Thursday, March 01, 2012

She Might Even Inspire You

The teacher who came before me at our school over a decade ago felt we had too many basic wooden unit blocks and sold half of them, or so I was told. You never sell unit blocks: that's the lesson I took away from that. 

As a first year teacher, I felt we needed more Brio trains and tracks, but didn't want to pay the freight for the name brand, so shopped until I found a great deal on an alternative that claimed to fit with Brio and Thomas trains for half the price. Not only did they not fit, but they were just barely off, just enough that the kids could sometimes wedge the pieces together, then have to literally break the wood to separate them, further reducing our train track supply.

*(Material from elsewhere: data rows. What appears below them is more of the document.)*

/-- Settles O36: each instruction by its own rule on the stream whose next word it is. -/
theorem streamRequests : Obligations.StreamRequests := by
  unfold Obligations.StreamRequests
  intro s sid w r hr hw
  obtain rfl := getStream_sid hr
  refine ⟨fun x f imm op hx hf himm => ⟨exec_read_issues hr hw op hx hf himm, exec_read_skips hr hw op hx hf himm,
      exec_read_mapped hr hw op hx hf himm⟩, fun x y f imm op hx hy hf himm => ?_,
    fun x f hx hf empty => ⟨fun op => ?_, fun op => ?_⟩,
    fun x i sl op hx input full => ?_, fun x f i sl op hx hf input full => ?_,
    fun op => ⟨exec_halt hr hw op, _, exec_halt hr hw op, getStream_halted hr hw⟩⟩
  · have run := exec_gather hr hw op hx hy hf himm
    rwa [gatherList_eq] at run
  · rw [exec_write hr hw op hx, onInput_waits empty]
  · rw [exec_msaop hr hw op hx hf, onInput_waits empty]
  · have run := exec_write hr hw op hx
    refine ⟨fun may => run.trans (congrArg Host.Outcome.next (onInput_takes input full _ may)),
      fun bs scratch memOk within => ?_,
      fun unbacked => run.trans (congrArg Host.Outcome.next (onInput_faults input full _ unbacked))⟩
    intro p t
    have written : t = scratchWrite s r.tid p.1 p.2 bs := streamWrite_page scratch within
    rw [written]
    exact ⟨scratchWrite_stores (scratch_wf_of_memOk memOk), scratchWrite_waits⟩
  · have run := exec_msaop hr hw op hx hf
    have takes (may) := run.trans (congrArg Host.Outcome.next (onInput_takes input full _ may))
    exact ⟨fun bs data may => ⟨fun kept => (takes may).trans (congrArg Host.Outcome.next (addSlot_kept data kept)),
        fun lost => (takes may).trans (congrArg Host.Outcome.next (addSlot_lost data lost))⟩,
      fun data may => (takes may).trans (congrArg Host.Outcome.next (addSlot_other data)),
      fun unbacked => run.trans (congrArg Host.Outcome.next (onInput_faults input full _ unbacked))⟩

end Sys2Proof.Machine

/-! What every step keeps (O4, O5): the canonical form of the memories, the bounds of the stores and the fuses, as `exec_follows`
gives them for each command. -/

namespace Sys2Proof.Machine

/-- A step answers a state that follows, in what does not name the queue, the one it is taken from. -/
theorem step_follows {s t : State} (e : step s = .next t) : ∃ q T, State.follows { s with pending := q } T t := by
  cases h : s.pending with
  | nil =>
    rw [step_of_empty h] at e
    injection e with e
    exact ⟨s.pending, [.time], e ▸ idleTick_follows (by decide) (State.follows_refl _ s)⟩
  | cons c rest =>
    rw [step_of_front h] at e
    exact ⟨rest, touched c, exec_follows e⟩

/-- Settles O4: `step_follows`, of which the memories and the bounds are two parts. -/
theorem stepKeepsForm : Obligations.StepKeepsForm := by
  unfold Obligations.StepKeepsForm
  intro s t memory bounds e
  obtain ⟨q, T, follows⟩ := step_follows e
  exact ⟨follows.memory memory, follows.bounds bounds⟩

/-- Settles O5: `step_follows`, of which the fuses and their copy are two parts. -/
theorem fusesOnlyBurn : Obligations.FusesOnlyBurn := by
  unfold Obligations.FusesOnlyBurn
  intro s t e
  obtain ⟨q, T, follows⟩ := step_follows e
  exact ⟨follows.fuses, follows.agree⟩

Even the trains themselves were manufactured to just miss fitting our existing track. Cheap trains make expensive collage materials: that's the lesson I took away from that. 

Any of us who run our own classroom have stories like this, lessons we learned that come, literally, at the expense of our schools. Just yesterday, I arrived to find we'd left an entire ream of drawing paper out in the rain overnight. Well, not an entire ream because if it had been the whole thing, it would have still been wrapped tightly in its plastic wrapper and likely would have avoided all damage. No, we'd just opened it the day before and used, perhaps, 2-3 sheets. We'll still be able to use it, but for the rest of the school year our drawing paper will be slightly warped along one edge.

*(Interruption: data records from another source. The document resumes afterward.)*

/-- A seed image header with its section table (R559), and the outcome of its signature (R561). -/
structure ImageHdr where
  magic : Nat
  version : Nat
  final : Bool
  flagsReserved : Nat
  seat : Nat
  nsect : Nat
  ivBase : Nat
  serial : BitVec 128
  total : Nat
  reservedZero : Bool
  table : List SectEntry
  sigOk : Bool
deriving DecidableEq, Repr

/-- A plot at one of its fabric edges: when its hard blocks took the inputs of the live hand (R67). -/
structure PlotEdge where
  plot : PlotIx
  edge : Nat
deriving DecidableEq, Repr

/-- A queue and one of its producers (R191). -/
structure QueueProd where
  queue : BitVec 16
  prod : Fin 8
deriving DecidableEq, Repr

/-- A block-memory write by one port (R159). -/
structure BmW where
  addr : Nat
  data : BitVec 72
  be : BitVec 8
deriving DecidableEq, Repr

/-- Who issues a scratchpad request (R174). -/
inductive Requester where
  | hand (p : PlotIx) (h : HandIx) (qp : Fin 8)
  | thread (p : PlotIx) (h : HandIx)
deriving DecidableEq, Repr

/-- An access of the other scratchpad port to the same word in the same cycle (R182); `write` names its lanes. -/
inductive Coll where
  | alone | read | write (lanes : BitVec 16)
deriving DecidableEq, Repr

/-- Where a request to a channel engine comes from (R304, R381). -/
inductive MemSrc where
  | fabric (h : HandIx)
  | engine (h : HandIx)
  | mc (s : Seat)
  | dma (n : Fin 64)
  | jtag
  | testPort
deriving DecidableEq, Repr

/-- What a command word of a riser asks for (R300, R322): a line for a source, a patrol read, or a line of a copy or a re-key pass. -/
inductive CmdSrc where
  | request (src : MemSrc) (line : BitVec 19)
  | patrol
  | copy
deriving DecidableEq, Repr

/-- A command word of a plot's riser (R300). -/
structure CmdWord where
  plot : PlotIx
  what : CmdSrc
deriving DecidableEq, Repr

/-- What a life-cycle token that has passed its checks changes: the fields of its KIND (R640, R642). -/
structure Token where
  tamperEn : BitVec 2
  fwFloor : BitVec 32
  holdPulls : BitVec 64
  seat0X : BitVec 384
  seat0Y : BitVec 384
  /-- SHA-384 of OWNER_KEY (R635) -/
  ownerRoot : BitVec 384
deriving DecidableEq, Repr

/-- A received packet's end (R409, R410). -/
structure RxEnd where
  /-- the bytes between the packet's delimiters after those that the lookup saw, the FCS included; on a sealed port, all bytes of the frame -/
  rest : List Byte
  /-- a 128B130B start block gave a length of 0 or more than 16,416 bytes -/
  badLength : Bool
  codeViolation : Bool
  fecCorrected : Nat
  fecUncorrectable : Nat
  lockLost : Bool
deriving DecidableEq, Repr

/-- A fail log entry as the BIST engine sends it (R653). -/
structure FailEntry where
  addr : BitVec 24
  bitNo : BitVec 10
  expected : Bool
  observed : Bool
  element : BitVec 3
  op : BitVec 3
  opnum : BitVec 32
deriving DecidableEq, Repr

/-- Which limits a test start finds outside their ranges (R657). -/
structure TestLimits where
  clockKhz : Nat
  vmMilli : Nat
deriving DecidableEq, Repr
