/-! ## Items by object -/

def applyMode (s : State) (sub v : Nat) : State :=
  match sub with
  | 0x02 => s.order (.request v)
  | 0x03 => if v = 1 then s.order .rise else s
  | 0x04 => if v = 1 then s.order .restart else s
  | 0x05 => if v = 0 then s else s.order (.dieReset (v - 1))
  | _ => s
def applyTime (s : State) (sub : Nat) (i : Item) : State :=
  match sub with
  | 0x02 => s.onAon fun a => { a with timeOwner := i.nat }
  | 0x03 => s.order (.step (ofTime80 i.data))
  | 0x04 => s.order (.offset (signed32 i.nat))
  | 0x05 => s.onAon fun a => { a with freqAdj := BitVec.ofNat 32 i.nat }
  | _ => s
def applyFpll (s : State) (sub : Nat) (i : Item) : State :=
  if sub ≤ 8 then changeFpll s (sub - 1) { s.fab.fpll (sub - 1) with fa := leField i.data 0 4, fb := leField i.data 4 4 }
  else changeFpll s (sub - 9) { s.fab.fpll (sub - 9) with group := i.nat }
def applyEpll (s : State) (sub v : Nat) : State :=
  let l := s.eng.epll (sub - 1)
  s.onEng fun e => e.setEpll (sub - 1) { l with khz := v, locked := l.locked && decide (l.khz = v) }
def applySelfTest (s : State) (sub v : Nat) : State :=
  let put := fun (g : Bist → Bist) => s.onMc fun m => { m with bist := g m.bist }
  if inRange 0x10 0x17 sub then put fun b => { b with qgrant := tput 0 b.qgrant (sub - 0x10) (BitVec.ofNat 32 v) }
  else match sub with
  | 0x01 => put fun b => { b with target := BitVec.ofNat 32 v }
  | 0x02 => put fun b => { b with alg := BitVec.ofNat 8 v }
  | 0x03 => put fun b => { b with bclk := v }
  | 0x04 => if v = 1 then s.order .testStart else s
  | 0x05 => if v = 1 then s.order .testAbort else s
  | 0x18 => s.order (.reclaim v)
  | _ => s
/-- A whole die goes to M4: every riser of the die that is not down starts its copy (R341). -/
def startDieMap (s : State) (d : Nat) : State :=
  let plots := (List.range 256).map fun c => c + 256 * (d / 2)
  s.onStk fun k => plots.foldl (fun k p =>
    if (s.nv.map.riser p).rstate = 3 then k else k.setRiser p { k.riser p with copy := some (d % 2 + 1, 0, true) }) { k with dieMapping := some d }
def applyFallowMap (s : State) (sub v : Nat) : State :=
  match sub with
  | 0x11 => if v = 0 then s else startDieMap s (v - 1)
  | 0x1A => s.onStk fun k => { k with retireThresh := v }
  | 0x1B => s.onStk fun k => { k with patrolH := v }
  | _ => s
def applySnapshot (s : State) (seat sub v : Nat) : State :=
  let put := fun (k : Nat) (g : Snap → Snap) => s.onMc fun m => m.setSnap k (g (m.snap k))
  if sub = 0x01 then (if v = 1 then s.order (.snap seat) else s)
  else if inRange 0x08 0x0F sub then put (sub - 0x08) fun x => { x with accept := BitVec.ofNat 8 v }
  else if inRange 0x10 0x17 sub then put (sub - 0x10) fun x => { x with buf := BitVec.ofNat 32 v }
  else if inRange 0x28 0x2F sub then put (sub - 0x28) fun x => { x with ktrig := BitVec.ofNat 32 v }
  else if inRange 0x30 0x37 sub then put (sub - 0x30) fun x => { x with sample := BitVec.ofNat 16 v }
  else if inRange 0x40 0x7F sub then
    let j := (sub - 0x40) / 8
    let k := (sub - 0x40) % 8
    -- CLEAR [30] and OVFCLR [28] act once and read 0
    let s := s.onMc fun m => m.setSnap j { m.snap j with ctl := tput 0 (m.snap j).ctl k (BitVec.ofNat 32 v &&& 0xAFFFFFFF) }
    let s := if v.testBit 30 then s.order (.pmcClear j k) else s
    if v.testBit 28 then s.order (.pmcOvfClr j k) else s
  else s
def applyPlot (b s : State) (seat p sub : Nat) (i : Item) : State :=
  let v := i.nat
  let hand := fun (h : Nat) (g : Hand → Hand) => s.onFab fun f => f.setHand p h (g (f.hand p h))
  if inRange 0x08 0x0F sub then changeHand s p (sub - 0x08) i.byte
  else if inRange 0x18 0x1F sub then (if v = 0 then s else s.order (.hand p (sub - 0x18) v))
  else if inRange 0x20 0x27 sub then hand (sub - 0x20) fun x => { x with hspb := i.byte }
  else if inRange 0x28 0x2F sub then hand (sub - 0x28) fun x => { x with ess := v = 1 }
  else if inRange 0x40 0x5F sub then changeKitty s p (sub - 0x40) i.byte
  else if inRange 0x60 0x7F sub then s.onFab fun f => f.setKwatch p (sub - 0x60) (BitVec.ofNat 64 v)
  else if inRange 0x80 0xBF sub then
    let k := sub - 0x80
    let old := (s.fab.bm p k).word
    let w : BitVec 32 := BitVec.ofNat 32 v
    let w := setBits w 31 24 (if seat = 0 then bits w 31 24 else bits old 31 24)
    changeBm s p k (if b.fab.bmOwner p k = some seat then w else setBits w 23 0 (bits old 23 0))
  else match sub with
  | 0x01 => s.onFab fun f => f.setPlot p { f.plot p with len := v }
  | 0x02 => s.onFab fun f => f.setPlot p { f.plot p with yoke := decide (v = 1) }
  | 0x03 => s.onFab fun f => f.setPlot p { f.plot p with clksel := v }
  | _ => s
def applyEngine (s : State) (p sub : Nat) (i : Item) : State :=
  let v := i.nat
  let eng := fun (g : Engine → Engine) => s.onEng fun e => e.setEngine p (g (e.engine p))
  if inRange 0x10 0x17 sub then
    let cmd := leField i.data 0 1
    if cmd = 0 then s else s.order (.thread p (sub - 0x10) cmd (leField i.data 4 4))
  else if inRange 0x20 0x2F sub then changeImb s p (sub - 0x20) i.byte
  else if inRange 0x30 0x3F sub then changeLdb s p (sub - 0x30) i.byte
  else if inRange 0x40 0x47 sub then eng fun x => { x with wayMask := tput 0xF x.wayMask (sub - 0x40) i.byte }
  else if inRange 0x48 0x4F sub then eng fun x => { x with pmcUser := tput false x.pmcUser (sub - 0x48) (v = 1) }
  else if inRange 0x50 0x57 sub then changePmc s p (sub - 0x50) i.byte
  else if inRange 0x58 0x5F sub then s.onEng fun e => e.setThread p (sub - 0x58) { e.thread p (sub - 0x58) with ess := v = 1 }
  else s
/-- The region seal word (R356, R357): OWNED and OWNER from the dealer, SEALED from dealer or owner, the rest from the owner; a change of the first three wipes the region, and a change of the owner drops its cached lines (R255). -/
def applySealWord (b s : State) (seat p r v : Nat) : State :=
  let g := s.stk.region p r
  let mine := b.stk.regionOwner p r = some seat
  let own : Byte := if seat = 0 then BitVec.ofNat 8 (v / 2 ^ 31 % 2 * 128 + v / 2 ^ 28 % 8) else g.own
  let sealed' := v.testBit 27
  let changes := own != g.own || sealed' != g.isSealed
  -- the write-combining entries of the region are written as it was (R369)
  let s := if changes then flushWhere s p fun a => lineRegion a == r else s
  let s := s.onStk fun k =>
    let g := k.region p r
    let g := if mine then { g with dbgOk := v.testBit 26, mcRight := v / 2 ^ 24 % 4, odmaRight := v / 2 ^ 22 % 4 } else g
    k.setRegion p r { g with own := own, isSealed := sealed' }
  let s := if own != g.own then dropCached s p r else s
  let s := if changes then wipeRegion s p r else s
  if mine && v.testBit 21 then s.order (.rekey p r) else s
def applyRiser (b s : State) (seat p sub v : Nat) : State :=
  if inRange 0x10 0x2F sub then applySealWord b s seat p (sub - 0x10) v
  else if sub = 0x03 && v != 0 then s.onStk fun k => k.setRiser p { k.riser p with copy := some (v, 0, false) }
  else s
def applyPort (s : State) (n sub : Nat) (i : Item) : State :=
  let v := i.nat
  let put := fun (g : Port → Port) => s.onPort n g
  match sub with
  | 0x01 =>
    let old := (s.lnk.port n).setup
    let s := put fun x => { x with setup := BitVec.ofNat 32 v, loop := if v.testBit 16 then x.loop else [] }
    -- RATE, PCS and RAWW: the line is acquired again
    applyPower s n (bits old 31 23 != v / 2 ^ 23 % 2 ^ 9)
  | 0x02 => put fun x => { x with eq := BitVec.ofNat 32 v }
  | 0x03 => put fun x => { x with keyx := BitVec.ofNat 32 v }
  | 0x04 => changePort s n i.byte
  | 0x06 => put fun x => { x with defq := BitVec.ofNat 16 v }
  | 0x07 =>
    let on := v.testBit 31
    -- a packet on the line when SEAL changes is in no seal frame that could be accepted (R391)
    let s := if on != (s.lnk.port n).sealOn then rxStop (s.onPort n fun x => { x with frame := none }) n 3 else s
    let s := s.onPort n fun x =>
      let x := if x.sealOn && !on then x.clearKeys else x
      { x with sealOn := on, kchgExp := v / 2 ^ 24 % 64 }
    if v.testBit 30 then s.order (.keyChange n) else s
  -- a key is a byte string, byte 0 in the most significant bits
  | 0x08 => put fun x => Port.restartSeal { x with lk0 := some (BitVec.ofNat 256 (leNat i.data.reverse)) }
  | 0x09 => put fun x => Port.restartSeal { x with txsalt := some (BitVec.ofNat 32 v) }
  | 0x0A => put fun x => Port.restartSeal { x with rxsalt := some (BitVec.ofNat 32 v) }
  | _ => s
def applyQuad (s : State) (k sub v : Nat) : State :=
  match sub with
  | 0x01 =>
    let s := s.onLnk fun l => l.setQuad k { l.quad k with family := v, pllLocked := (l.quad k).pllLocked && decide ((l.quad k).family = v) }
    (List.range 4).foldl (fun s i => applyPower s (4 * k + i) false) s
  | 0x02 => s.onLnk fun l => l.setQuad k { l.quad k with reffreq := v }
  | _ => s
def applyBdma (s : State) (n sub : Nat) (i : Item) : State :=
  let put := fun (g : Bdma → Bdma) => s.onLnk fun l => l.setBdma n (g (l.bdma n))
  match sub with
  | 0x01 => changeBdma s n i.byte
  | 0x02 => put fun x => { x with port := BitVec.ofNat 16 i.nat }
  | 0x03 => put fun x => { x with rq := BitVec.ofNat 16 i.nat }
  | 0x04 => put fun x => { x with tq := BitVec.ofNat 16 i.nat }
  | _ => s
def applyBank (s : State) (b sub : Nat) (i : Item) : State :=
  if sub = 0x01 then changeBank s b i.byte
  else if inRange 0x10 0x27 sub then
    let k := sub - 0x10
    s.onFab fun f => f.setBank b { f.bank b with std := setBits (f.bank b).std (4 * k + 3) (4 * k) i.nat }
  else s
/-- A changed credential ends the seat's session and discards its staging set and turn (R457). (DEDUCED, log 74) -/
def changeCred (s : State) (k : Nat) (g : SeatRec → SeatRec) : State :=
  s.onSeat k fun r =>
    let r' := g r
    if r'.credX = r.credX && r'.credY = r.credY then r else r'.endSession.dropTurns
def applySeat (s : State) (k sub : Nat) (i : Item) : State :=
  let v := i.nat
  let big := BitVec.ofNat 384 (leNat i.data.reverse)
  match sub with
  | 0x01 => changeCred s k fun r => { r with credX := big }
  | 0x02 => changeCred s k fun r => { r with credY := big }
  | 0x03 => s.onSeat k fun r => { r with powerMw := v }
  | 0x04 => s.onSeat k fun r => { r with rotpowMw := v }
  | 0x05 => s.onSeat k fun r => { r with steerQuota := v }
  | 0x07 => s.onSeat k fun r => { r with odma := i.byte }
  | 0x08 => s.onSeat k fun r => { r with bulkbuf := BitVec.ofNat 16 v }
  | _ => s
/-- The slot word that a staged word leaves (R109): OWNED and OWNER from the dealer only. -/
def slotAfter (old : BitVec 32) (seat v : Nat) : BitVec 32 :=
  let w : BitVec 32 := BitVec.ofNat 32 v
  if seat = 0 then w else setBits w 31 28 (bits old 31 28)
def applyWindow (s : State) (seat : Nat) (i : Item) : State :=
  let e := i.entry
  if i.index = winSteer then applySteer s seat i.nat
  else if i.index = winQueue then
    let q := e % 65536
    if e / 65536 % 2 = 1 then s.onNet fun n => n.setQueue q ((n.queue q).clearCounters i.data)
    else changeQueue s q (dirAfter (s.net.queue q).dir (BitVec.ofNat 256 i.nat) seat q)
  else if i.index = winRetire then
    -- the write-combining entries of a page that is retired are written first (R369)
    let s := if i.nat.testBit 31 then flushWhere s (e / 64) fun a => linePage a == i.nat % 8192 else s
    s.onMap fun m => { m with retire := tput 0 m.retire e (BitVec.ofNat 32 i.nat) }
  else if i.index = winRotate then
    s.onFab fun f => f.setSlot (e / 64) (e % 64) (slotAfter (f.slot (e / 64) (e % 64)) seat i.nat)
  else if i.index = winUser then s.onLnk fun l => l.setUmap e (BitVec.ofNat 64 i.nat)
  else s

This kind of classroom management stuff isn't taught in school; it's true on-the-job training. Even during my 3 years of "apprenticeship" while my daughter attended her cooperative preschools, I didn't really get much of a peek inside how these thing happen.

In other words, any of us who are in charge of our own budget for curriculum supplies, and often when we're not, make "mistakes," because that's what happens when people are learning. But if we were going to, say, try to really teach classroom management to prospective teachers while in school, and we're not going to go with a true system of apprenticeship, then we really need a course called Middle Class Bag Lady 101. It's what happens to us all in the end anyway. The more we get burned, the more we come to rely on the cheap, the free, the begged, and the borrowed to make our classrooms run . . . And, I suppose, to make up for those purchases of new stuff we still occasionally make, but that don't pan out.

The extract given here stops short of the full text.